When it comes to savings accounts, robo-advisors are no different from brick-and-mortar or online banks. The annual percentage yields their customers earn on savings accounts are also falling, and the devil is in the details.
Take Betterment, which promoted a 2.69% APY rate when it introduced its Everyday Savings account in late July for consumers who also signed up for its checking account waitlist and 2.43% for those who didn't. Those rates are now 2.4% and 2.15%, respectively, because interest rates have been falling.
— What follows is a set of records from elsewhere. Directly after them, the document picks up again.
/-! `setHandler` changes handler alone. -/

@[simp] theorem setHandler_gid (g : Group) (h : Option Handler) : (setHandler g h).gid = g.gid := rfl
@[simp] theorem setHandler_ctx (g : Group) (h : Option Handler) : (setHandler g h).ctx = g.ctx := rfl
@[simp] theorem setHandler_grid (g : Group) (h : Option Handler) : (setHandler g h).grid = g.grid := rfl
@[simp] theorem setHandler_cluster (g : Group) (h : Option Handler) : (setHandler g h).cluster = g.cluster := rfl
@[simp] theorem setHandler_team (g : Group) (h : Option Handler) : (setHandler g h).team = g.team := rfl
@[simp] theorem setHandler_tidx (g : Group) (h : Option Handler) : (setHandler g h).tidx = g.tidx := rfl
@[simp] theorem setHandler_num (g : Group) (h : Option Handler) : (setHandler g h).num = g.num := rfl
@[simp] theorem setHandler_width (g : Group) (h : Option Handler) : (setHandler g h).width = g.width := rfl
@[simp] theorem setHandler_core (g : Group) (h : Option Handler) : (setHandler g h).core = g.core := rfl
@[simp] theorem setHandler_part (g : Group) (h : Option Handler) : (setHandler g h).part = g.part := rfl
@[simp] theorem setHandler_rows (g : Group) (h : Option Handler) : (setHandler g h).rows = g.rows := rfl
@[simp] theorem setHandler_accN (g : Group) (h : Option Handler) : (setHandler g h).accN = g.accN := rfl
@[simp] theorem setHandler_parN (g : Group) (h : Option Handler) : (setHandler g h).parN = g.parN := rfl
@[simp] theorem setHandler_depthD (g : Group) (h : Option Handler) : (setHandler g h).depthD = g.depthD := rfl
@[simp] theorem setHandler_task (g : Group) (h : Option Handler) : (setHandler g h).task = g.task := rfl
@[simp] theorem setHandler_s (g : Group) (h : Option Handler) : (setHandler g h).s = g.s := rfl
@[simp] theorem setHandler_v (g : Group) (h : Option Handler) : (setHandler g h).v = g.v := rfl
@[simp] theorem setHandler_m (g : Group) (h : Option Handler) : (setHandler g h).m = g.m := rfl
@[simp] theorem setHandler_slotA (g : Group) (h : Option Handler) : (setHandler g h).slotA = g.slotA := rfl
@[simp] theorem setHandler_slotB (g : Group) (h : Option Handler) : (setHandler g h).slotB = g.slotB := rfl
@[simp] theorem setHandler_flags (g : Group) (h : Option Handler) : (setHandler g h).flags = g.flags := rfl
@[simp] theorem setHandler_wct (g : Group) (h : Option Handler) : (setHandler g h).wct = g.wct := rfl
@[simp] theorem setHandler_pass (g : Group) (h : Option Handler) : (setHandler g h).pass = g.pass := rfl
@[simp] theorem setHandler_draw (g : Group) (h : Option Handler) : (setHandler g h).draw = g.draw := rfl
@[simp] theorem setHandler_prio (g : Group) (h : Option Handler) : (setHandler g h).prio = g.prio := rfl
@[simp] theorem setHandler_base (g : Group) (h : Option Handler) : (setHandler g h).base = g.base := rfl
@[simp] theorem setHandler_replay (g : Group) (h : Option Handler) : (setHandler g h).replay = g.replay := rfl
@[simp] theorem setHandler_due (g : Group) (h : Option Handler) : (setHandler g h).due = g.due := rfl
@[simp] theorem setHandler_scr (g : Group) (h : Option Handler) : (setHandler g h).scr = g.scr := rfl
@[simp] theorem setHandler_tstat (g : Group) (h : Option Handler) : (setHandler g h).tstat = g.tstat := rfl
@[simp] theorem setHandler_twCount (g : Group) (h : Option Handler) : (setHandler g h).twCount = g.twCount := rfl
@[simp] theorem setHandler_twTime (g : Group) (h : Option Handler) : (setHandler g h).twTime = g.twTime := rfl
@[simp] theorem setHandler_farTime (g : Group) (h : Option Handler) : (setHandler g h).farTime = g.farTime := rfl
@[simp] theorem setHandler_latch (g : Group) (h : Option Handler) : (setHandler g h).latch = g.latch := rfl
@[simp] theorem setHandler_acc (g : Group) (h : Option Handler) : (setHandler g h).acc = g.acc := rfl
@[simp] theorem setHandler_par (g : Group) (h : Option Handler) : (setHandler g h).par = g.par := rfl
@[simp] theorem setHandler_spec (g : Group) (h : Option Handler) : (setHandler g h).spec = g.spec := rfl
@[simp] theorem setHandler_seed (g : Group) (h : Option Handler) : (setHandler g h).seed = g.seed := rfl
@[simp] theorem setHandler_table (g : Group) (h : Option Handler) : (setHandler g h).table = g.table := rfl
@[simp] theorem setHandler_wcb (g : Group) (h : Option Handler) : (setHandler g h).wcb = g.wcb := rfl
@[simp] theorem setHandler_walkFail (g : Group) (h : Option Handler) : (setHandler g h).walkFail = g.walkFail := rfl
@[simp] theorem setHandler_counters (g : Group) (h : Option Handler) : (setHandler g h).counters = g.counters := rfl
@[simp] theorem setHandler_resident (g : Group) (h : Option Handler) : (setHandler g h).resident = g.resident := rfl
@[simp] theorem setHandler_pontil (g : Group) (h : Option Handler) : (setHandler g h).pontil = g.pontil := rfl
@[simp] theorem setHandler_hold (g : Group) (h : Option Handler) : (setHandler g h).hold = g.hold := rfl
@[simp] theorem setHandler_curPrio (g : Group) (h : Option Handler) : (setHandler g h).curPrio = g.curPrio := rfl

end Sys2Proof.Laws
end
As Betterment notes on its website, the APY on Everyday Savings accounts "is a variable rate that can fluctuate daily, based on the Federal Funds Rate and terms offered by banks participating in Savings [and] … "may change at any time without notice."
The Everyday Savings website on Wednesday showed a slightly lower APY for those who sign up for the checking account waitlist, of 2.39%, but a link in the first footnote notes that the APY is typically updated every business day by 5 p.m. ET and the rate on Aug. 21 was 2.4%.
(Related: Betterment Moves Into Banking)
Also in the fine print is another link explaining that the higher APY for those who sign up for the checking account waitlist is due to a 0.25% promotional rate increase "that extends at least for the duration of 2019 until every individual on the waitlist has an opportunity to access." The APY itself does not extend through the end of the year, only the additional 0.25% rate above the APY, a spokeswoman explained.
Despite the decline in rates, Betterment's savings account APY remains higher than those of other robo-advisors and most traditional banks, in part because it uses a network of banks for the account, rather than a single institution.
Wealthfront's saving account has an APY of 2.32%, down from 2.57% previously and Personal Capital's savings account has an APY of 2.05%. All are well above the national interest rate of 0.9% for savings accounts during week of Aug. 19, according to the FDIC and very competitive with the rates paid by the top 1% of banks with the highest savings account APYs. (Approximately 40 banks, most online, are paying above 2% but many require minimums of $1,000 or more to qualify for the higher rate, according to Depositaccounts.com.)